**Activity:** Instruction for the data below: set down exactly the lines from the line with "the template and" to the line with "t &&& 0x1F = 0 →", inclusive, and no others.

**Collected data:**
/-- R124: each call reports one error, the first its checks find. A setter has only RawFieldOverflow;
W_ACK_PAYLOAD checks the pipe before the length; `unpack` checks the length, then the slots of the layout
in its order, which is that of increasing bit offset. -/
def Obligations.FirstErrorFoundIsReported : Prop :=
  (∀ (R : RegType) (r : RegValue R) (a : Assign R) (e : ConstructionError),
    r.withSlot a = .error e → ∃ s v, a = .raw s v ∧ e = .rawFieldOverflow R s v s.width) ∧
  (∀ (pipe : Nat) (p : List Byte) (s : State), 5 < pipe →
    exec (.wAckPayload pipe p) s = .next { s with errors := s.errors ++ [.invalidPipe pipe] }) ∧
  (∀ (pipe : Nat) (p : List Byte) (s : State), pipe ≤ 5 → p.length = 0 ∨ 32 < p.length →
    exec (.wAckPayload pipe p) s =
      .next { s with errors := s.errors ++ [.payloadLengthOutOfRange .wAckPayload p.length] }) ∧
  (∀ R : RegType, (layout R).Pairwise fun d e => d.offset < e.offset) ∧
  (∀ (R : RegType) (b : List Byte),
    (b.length ≠ R.width → RegValue.unpack R b = .error (.wrongLength R b.length)) ∧
    (b.length = R.width →
      (∀ e, (layout R).findSome? (slotError (leValue b)) = some e → RegValue.unpack R b = .error e) ∧
      ((layout R).findSome? (slotError (leValue b)) = none → ∃ r, RegValue.unpack R b = .ok r)))

/-! ## The commands -/

/-- R100: R_REGISTER R emits the opcode `0x00 | R.ADDRESS`, which is the address, and R.WIDTH bytes
0x00. -/
def Obligations.RRegisterEmitsAddressAndPadding : Prop :=
  ∀ (R : RegType) (s : State), (0x00 ||| R.address) = R.address ∧
    exec (.rRegister R) s =
      .next { s with frames := s.frames ++ [(0x00 ||| R.address) :: List.replicate R.width 0x00] }

/-- R101: W_REGISTER r emits the opcode `0x20 | R.ADDRESS` and the R.WIDTH packed bytes of r, for every
register type and value. -/
def Obligations.WRegisterEmitsPackedValue : Prop :=
  ∀ (R : RegType) (r : RegValue R) (s : State), r.pack.length = R.width ∧
    exec (.wRegister R r) s = .next { s with frames := s.frames ++ [(0x20 ||| R.address) :: r.pack] }

/-- R102, R117: R_RX_PAYLOAD n emits 0x61 and n bytes 0x00 for n in 1..32, and raises
ReadLengthOutOfRange for every other n. -/
def Obligations.RRxPayloadEmitsPaddingOrRefuses : Prop :=
  (∀ (n : Nat) (s : State), 1 ≤ n → n ≤ 32 →
    exec (.rRxPayload n) s =
      .next { s with frames := s.frames ++ [0x61 :: List.replicate n 0x00] }) ∧
  (∀ (n : Nat) (s : State), n = 0 ∨ 32 < n →
    exec (.rRxPayload n) s = .next { s with errors := s.errors ++ [.readLengthOutOfRange n] })

/-- R103: R_RX_PL_WID emits 0x60 and one byte 0x00. -/
def Obligations.RRxPlWidEmitsOnePaddingByte : Prop :=
  ∀ s : State, exec .rRxPlWid s = .next { s with frames := s.frames ++ [[0x60, 0x00]] }

/-- R104: W_TX_PAYLOAD p emits 0xA0 and the payload, as given or reversed by PAYLOAD_ORDER, for a
payload of 1 to 32 bytes, and raises PayloadLengthOutOfRange for any other. -/
def Obligations.WTxPayloadEmitsPayloadOrRefuses : Prop :=
  (∀ (p : List Byte) (s : State), 1 ≤ p.length → p.length ≤ 32 →
    (s.payloadOrder = .preserve →
      exec (.wTxPayload p) s = .next { s with frames := s.frames ++ [0xA0 :: p] }) ∧
    (s.payloadOrder = .reverse →
      exec (.wTxPayload p) s = .next { s with frames := s.frames ++ [0xA0 :: p.reverse] })) ∧
  (∀ (p : List Byte) (s : State), p.length = 0 ∨ 32 < p.length →
    exec (.wTxPayload p) s =
      .next { s with errors := s.errors ++ [.payloadLengthOutOfRange .wTxPayload p.length] })

/-- R105, R118: W_ACK_PAYLOAD pipe, p emits the opcode `0xA8 | pipe`, whose bits 7:3 are 0b10101 and
bits 2:0 the pipe, and the payload in PAYLOAD_ORDER, for a pipe in 0..5 and 1 to 32 bytes; a pipe above 5
raises InvalidPipe, a bad length PayloadLengthOutOfRange. -/
def Obligations.WAckPayloadEmitsPayloadOrRefuses : Prop :=
  (∀ (pipe : Nat) (p : List Byte) (s : State), pipe ≤ 5 → 1 ≤ p.length → p.length ≤ 32 →
    ∃ op : Byte, op = 0xA8 ||| BitVec.ofNat 8 pipe ∧ op.toNat / 8 = 0b10101 ∧ op.toNat % 8 = pipe ∧
      (s.payloadOrder = .preserve →
        exec (.wAckPayload pipe p) s = .next { s with frames := s.frames ++ [op :: p] }) ∧
      (s.payloadOrder = .reverse →
        exec (.wAckPayload pipe p) s = .next { s with frames := s.frames ++ [op :: p.reverse] })) ∧
  (∀ (pipe : Nat) (p : List Byte) (s : State), 5 < pipe →
    exec (.wAckPayload pipe p) s = .next { s with errors := s.errors ++ [.invalidPipe pipe] }) ∧
  (∀ (pipe : Nat) (p : List Byte) (s : State), pipe ≤ 5 → p.length = 0 ∨ 32 < p.length →
    exec (.wAckPayload pipe p) s =
      .next { s with errors := s.errors ++ [.payloadLengthOutOfRange .wAckPayload p.length] })

/-- R106: W_TX_PAYLOAD_NOACK p emits 0xB0 and the payload in PAYLOAD_ORDER for 1 to 32 bytes, and raises
PayloadLengthOutOfRange for any other length. -/
def Obligations.WTxPayloadNoackEmitsPayloadOrRefuses : Prop :=
  (∀ (p : List Byte) (s : State), 1 ≤ p.length → p.length ≤ 32 →
    (s.payloadOrder = .preserve →
      exec (.wTxPayloadNoack p) s = .next { s with frames := s.frames ++ [0xB0 :: p] }) ∧
    (s.payloadOrder = .reverse →
      exec (.wTxPayloadNoack p) s = .next { s with frames := s.frames ++ [0xB0 :: p.reverse] })) ∧
  (∀ (p : List Byte) (s : State), p.length = 0 ∨ 32 < p.length →
    exec (.wTxPayloadNoack p) s =
      .next { s with errors := s.errors ++ [.payloadLengthOutOfRange .wTxPayloadNoack p.length] })

/-- R108 to R111: the four control commands emit one fixed opcode byte each and no data byte. -/
def Obligations.ControlCommandsEmitOneByte : Prop :=
  ∀ s : State,
    exec .flushTx s = .next { s with frames := s.frames ++ [[0xE1]] } ∧
    exec .flushRx s = .next { s with frames := s.frames ++ [[0xE2]] } ∧
    exec .reuseTxPl s = .next { s with frames := s.frames ++ [[0xE3]] } ∧
    exec .nop s = .next { s with frames := s.frames ++ [[0xFF]] }

/-- R112: ACTIVATE emits 0x50 and the constant 0x73. -/
def Obligations.ActivateEmitsItsConstant : Prop :=
  ∀ s : State, exec .activate s = .next { s with frames := s.frames ++ [[0x50, 0x73]] }

/-- R116: a payload write command built with 0 bytes or more than 32 gives no frame and the error
PayloadLengthOutOfRange with its command kind and length (W_ACK_PAYLOAD with a pipe in 0..5). -/
def Obligations.PayloadLengthsOutOfRangeAreRefused : Prop :=
  ∀ (p : List Byte) (s : State), p.length = 0 ∨ 32 < p.length →
    ∀ i k, (i = .wTxPayload p ∧ k = .wTxPayload) ∨ (i = .wTxPayloadNoack p ∧ k = .wTxPayloadNoack) ∨
        (∃ pipe, pipe ≤ 5 ∧ i = .wAckPayload pipe p ∧ k = .wAckPayload) →
      exec i s = .next { s with errors := s.errors ++ [.payloadLengthOutOfRange k p.length] }

/-- R122: a command outside its operand ranges is refused at once: one error is returned, and nothing
else changes, no frame among it. -/
def Obligations.IllFormedCommandsOnlyReturnAnError : Prop :=
  ∀ (i : Instr) (s : State), i.wellFormed = false →
    ∃ e, exec i s = .next { s with errors := s.errors ++ [e] }

/-- The frame of every command: the parameter and what is pending stay, nothing handed out earlier
changes, and either one frame or one error is added (00_scope.md section 1, 20_memory.md section 3). -/
def Obligations.CommandsChangeNothingElse : Prop :=
  ∀ (i : Instr) (s t : State), exec i s = .next t →
    t.payloadOrder = s.payloadOrder ∧ t.pending = s.pending ∧
    ((∃ f, t.frames = s.frames ++ [f]) ∧ t.errors = s.errors ∧ i.wellFormed = true ∨
     t.frames = s.frames ∧ (∃ e, t.errors = s.errors ++ [e]) ∧ i.wellFormed = false)

/-- The meanings, written from the rules of each command, give the frames of the opcode map and the
operand forms (30_encoding.md sections 1 to 3). -/
def Obligations.MeaningsAgreeWithTheOpcodeMap : Prop :=
  ∀ (i : Instr) (s : State), i.wellFormed = true →
    exec i s = .next { s with frames := s.frames ++ [encode s.payloadOrder i] }

/-- R68: the length of every command's frame. -/
def Obligations.FrameLengthsFollowTheCommand : Prop :=
  ∀ (i : Instr) (s : State), i.wellFormed = true →
    ∃ f, exec i s = .next { s with frames := s.frames ++ [f] } ∧ f.length = i.frameLength ∧
      1 ≤ f.length ∧ f.length ≤ 33

/-- R11: equal commands under equal payload orders give equal output, whatever else the states
hold. -/
def Obligations.OutputDependsOnTheCommandAlone : Prop :=
  ∀ (i : Instr) (s₁ s₂ : State), s₁.payloadOrder = s₂.payloadOrder →
    ∃ fs es, exec i s₁ = .next { s₁ with frames := s₁.frames ++ fs, errors := s₁.errors ++ es } ∧
      exec i s₂ = .next { s₂ with frames := s₂.frames ++ fs, errors := s₂.errors ++ es }

/-! ## Encoding and decoding -/

/-- Decoding the frame of a well-formed command gives the command back, for every command, operand and
payload order (30_encoding.md section 3). -/
def Obligations.DecodeInvertsEncode : Prop :=
  ∀ (o : PayloadOrder) (i : Instr), i.wellFormed = true → decodeFrame o (encode o i) = .ok i

/-- A frame that spells a command is exactly that command's frame (30_encoding.md section 3). -/
def Obligations.EncodeInvertsDecode : Prop :=
  ∀ (o : PayloadOrder) (f : Frame) (i : Instr), decodeFrame o f = .ok i →
    i.wellFormed = true ∧ encode o i = f

/-- Two different commands never give the same frame (30_encoding.md section 3). -/
def Obligations.EncodeIsInjective : Prop :=
  ∀ (o : PayloadOrder) (i j : Instr), i.wellFormed = true → j.wellFormed = true →
    encode o i = encode o j → i = j

/-- The classification of all 256 opcodes (30_encoding.md section 3): a produced opcode begins some
frame and only frames of its kind, a never produced one begins none. -/
def Obligations.OpcodesAreClassified : Prop :=
  ∀ (o : PayloadOrder) (op : Byte),
    (∀ k, producedKind op = some k →
      (∃ data i, decodeFrame o (op :: data) = .ok i) ∧
      ∀ data i, decodeFrame o (op :: data) = .ok i → i.kind = k) ∧
    (producedKind op = none → ∀ data i, decodeFrame o (op :: data) ≠ .ok i)

/-- Opcode and address combination (30_encoding.md section 1): the OR is a sum, and the template and
the address can be read back from it. -/
def Obligations.RegisterOpcodesKeepTemplateAndAddress : Prop :=
  ∀ R : RegType, ∀ t : Byte, t &&& 0x1F = 0 →
    regOpcode t R = t + R.address ∧ regOpcode t R &&& 0xE0 = t ∧ regOpcode t R &&& 0x1F = R.address

/-- The frames of 95_test_vectors.md L2-7, written out, decode as the vectors say. -/
def Obligations.ListedFramesDecode : Prop :=
  ∀ o, decodeFrame o [0x37, 0x11] = .ok (.wRegister .fifoStatus (RegValue.withDefaults .fifoStatus)) ∧
    decodeFrame o [0x17, 0x00] = .ok (.rRegister .fifoStatus) ∧
    decodeFrame o [0xFF] = .ok .nop ∧
    decodeFrame o [0x50, 0x73] = .ok .activate ∧
    decodeFrame o [0xAD, 0x01] = .ok (.wAckPayload 5 [0x01]) ∧
    decodeFrame o [0x18, 0x00] = .error (.unassignedAddress 0x18) ∧
    decodeFrame o [0x3F, 0x00] = .error (.unassignedAddress 0x1F) ∧
    decodeFrame o [0xAE, 0x01] = .error (.unassignedPipe 6) ∧
    decodeFrame o [0x40] = .error (.undefinedOpcode 0x40) ∧
    decodeFrame o [0xFF, 0x00] = .error (.dataLength .nop 1) ∧
    decodeFrame o [0x20, 0x80] = .error (.registerValue (.reservedBitSet .config 7)) ∧
    decodeFrame o [0x00] = .error (.dataLength .rRegister 0)

/-! ## The step -/

/-- A step runs the oldest presented command, in the state that no longer holds it (10_state.md
section 1). -/
def Obligations.StepRunsThePresentedCommand : Prop :=
  ∀ (s : State) (i : Instr) (rest : List Presented), s.pending = .command i :: rest →
    step s = exec i { s with pending := rest }

/-- A step runs the command a presented frame spells, in the state that no longer holds it; a table
word placed for the next step runs in the state as it was (model's choice: notes/assumptions/5.md,
7.md). -/
def Obligations.StepRunsTheDecodedFrame : Prop :=
  (∀ (s : State) (bytes : Frame) (i : Instr) (rest : List Presented),
    s.pending = .frame bytes :: rest → decodeFrame s.payloadOrder bytes = .ok i →
      step s = exec i { s with pending := rest }) ∧
  (∀ (s : State) (nbits w : Nat) (i : Instr),
    decodeFrame s.payloadOrder (tableFrame nbits w) = .ok i →
      step (s.withFetchWord nbits w) = exec i s)

/-- R71: no command's frame begins with a never produced opcode, and a frame that does is answered
"spells no command", whatever follows. -/
def Obligations.NeverProducedOpcodesAreRefused : Prop :=
  (∀ (i : Instr) (s t : State) (op : Byte) (data : List Byte), exec i s = .next t →
    t.frames = s.frames ++ [op :: data] → producedKind op ≠ none) ∧
  (∀ (s : State) (op : Byte) (data : List Byte) (rest : List Presented),
    producedKind op = none → s.pending = .frame (op :: data) :: rest →
      ∃ why, step s = .refused (.spellsNoCommand why))

/-- A program in which a line fails to build is refused as a whole: no frame, not even of the lines before
it (60_exceptions.md section 2). That the error returned is the first failing line's is read from program
P4 of 95_test_vectors.md (notes/assumptions/9.md). A program with a line that assigns a slot twice is not
among these: the next statement says what becomes of it (notes/assumptions/14.md). -/
def Obligations.ProgramWithAFailingLineIsRefused : Prop :=
  ∀ (s : State) (before after : List Line) (l : Line) (e : ConstructionError)
    (rest : List Presented),
    s.pending = .program (before ++ l :: after) :: rest →
    (∀ k ∈ before ++ l :: after, k.slotsOnce = true) →
    (∀ k ∈ before, ∃ c, buildLine k = .ok c) → buildLine l = .error e →
      step s = .next { s with pending := rest, errors := s.errors ++ [e] }

/-- A program whose every line builds stands its commands next, in the order of the lines
(30_encoding.md section 4; that building takes one step is the model's choice: notes/assumptions/9.md). A
program with a line that assigns a slot twice, which 30_encoding.md section 4 forbids, is refused by name,
whatever else stands in it (the model's choice: notes/assumptions/14.md). -/
def Obligations.ProgramThatBuildsStandsItsCommandsNext : Prop :=
  ∀ (s : State) (lines : List Line) (rest : List Presented), s.pending = .program lines :: rest →
    (∀ cs : List Instr, (∀ k ∈ lines, k.slotsOnce = true) → lines.map buildLine = cs.map .ok →
      step s = .next { s with pending := cs.map .command ++ rest }) ∧
    ((∃ R assigns, .writeRegister R assigns ∈ lines ∧ ¬(assigns.map Assign.slot).Nodup) →
      step s = .refused .slotAssignedTwice)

**Exercise result:**
/-- Opcode and address combination (30_encoding.md section 1): the OR is a sum, and the template and
the address can be read back from it. -/
def Obligations.RegisterOpcodesKeepTemplateAndAddress : Prop :=
  ∀ R : RegType, ∀ t : Byte, t &&& 0x1F = 0 →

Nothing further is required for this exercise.